(Saved data entries)
/-- DETACH, on an IDLE link or a WORKING one (R156). The port's answers in work, its scans and its save
are left with no answer wanted (R147). Its snapshot is released, the held items applied and the page
freed (R110). The pens bound to it, in rising pen number (log 18), have their strokes classified with
DETACHED, their buffers emptied and silence timers stopped, and go to AWAY with their notices; every
other pen keeps all but its undo stack (R21). Then ring, live slots and attention take their defaults and
the answer OK is ready. RESTARTED, the last consumed tag, settings, locks, clocks and target pages stand.
That the answer is ready in the same arrival is log 11. -/
def Obligations.DetachResetsThePort : Prop :=
  ∀ (p : Port) (tag : Byte) (s : State), s.phase = .running →
    ((s.link p).state = .idle ∨ ∃ other, (s.link p).state = .working other) →
    ∃ begun unwanted released ended t, exec (.detach p tag) s = .next t ∧
      ((s.link p).state = .idle → begun = s.admitted p tag) ∧
      ((∃ other, (s.link p).state = .working other) → begun = s) ∧
      begun.AnswersUnwanted p unwanted ∧
      (s.snapshot p = none → released = unwanted) ∧
      (∀ pg, s.snapshot p = some (.broken pg) → released = unwanted.setSnapshot p none) ∧
      (∀ a, s.snapshot p = some (.active a) → released = unwanted.snapshotOver p a none) ∧
      ended = allPens.foldl (fun u pen =>
        if (s.penSettings pen).binding = some p then u.activityEnded pen .detached else u) released ∧
      t = ((ended.setRing p ringDefault).setLivePort p livePortDefault).setLink p
        { ended.link p with
          state := .answerReady ⟨.ok, tag, []⟩, frameFault := false, snapBroken := false
          attentionMask := 0x11, threshold := 1 } ∧
      (t.link p).state = .answerReady ⟨.ok, tag, []⟩ ∧
      (t.link p).frameFault = false ∧ (t.link p).snapBroken = false ∧
      (t.link p).attentionMask = 0x11 ∧ (t.link p).threshold = 1 ∧
      (t.link p).restarted = (s.link p).restarted ∧ (t.link p).lastTag = (s.link p).lastTag ∧
      (∀ f ∈ (t.link p).forming, f.wanted = false) ∧
      t.snapshot p = none ∧ t.ring p = ringDefault ∧ t.livePort p = livePortDefault ∧
      (∀ pen, (s.penSettings pen).binding = some p →
        (t.channel pen).state = .away ∧ (t.channel pen).current = none ∧
        (t.channel pen).down = [] ∧ (t.channel pen).lift = [] ∧
        (t.channel pen).silence = none ∧ (t.channel pen).rejoin = none) ∧
      (∀ pen, (s.penSettings pen).binding ≠ some p →
        t.channel pen = { s.channel pen with undo := (t.channel pen).undo }) ∧
      (∀ pen, (t.channel pen).clock = (s.channel pen).clock ∧
        (t.channel pen).position = (s.channel pen).position ∧
        (t.channel pen).target = (s.channel pen).target) ∧
      (∀ pg, (t.page pg).locked = (s.page pg).locked ∧
        (s.page pg).revision.toNat ≤ (t.page pg).revision.toNat) ∧
      (∀ v, s.save = some v →
        t.save = some { v with wanted := v.wanted && decide (v.requester ≠ p) }) ∧
      t.mirror = s.mirror ∧ t.image = s.image ∧ t.deviceTime = s.deviceTime ∧
      (∀ q, q ≠ p → { t.link q with snapBroken := false } = { s.link q with snapBroken := false })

WHAT IS NEEDED:
Please retype, without any change, the line containing "(∀ pen, (s.penSettings pen).binding = some" and every line after it to the end of the entries above, and only those.

RESPONSE FOR THIS EXERCISE:
      (∀ pen, (s.penSettings pen).binding = some p →
        (t.channel pen).state = .away ∧ (t.channel pen).current = none ∧
        (t.channel pen).down = [] ∧ (t.channel pen).lift = [] ∧
        (t.channel pen).silence = none ∧ (t.channel pen).rejoin = none) ∧
      (∀ pen, (s.penSettings pen).binding ≠ some p →
        t.channel pen = { s.channel pen with undo := (t.channel pen).undo }) ∧
      (∀ pen, (t.channel pen).clock = (s.channel pen).clock ∧
        (t.channel pen).position = (s.channel pen).position ∧
        (t.channel pen).target = (s.channel pen).target) ∧
      (∀ pg, (t.page pg).locked = (s.page pg).locked ∧
        (s.page pg).revision.toNat ≤ (t.page pg).revision.toNat) ∧
      (∀ v, s.save = some v →
        t.save = some { v with wanted := v.wanted && decide (v.requester ≠ p) }) ∧
      t.mirror = s.mirror ∧ t.image = s.image ∧ t.deviceTime = s.deviceTime ∧
      (∀ q, q ≠ p → { t.link q with snapBroken := false } = { s.link q with snapBroken := false })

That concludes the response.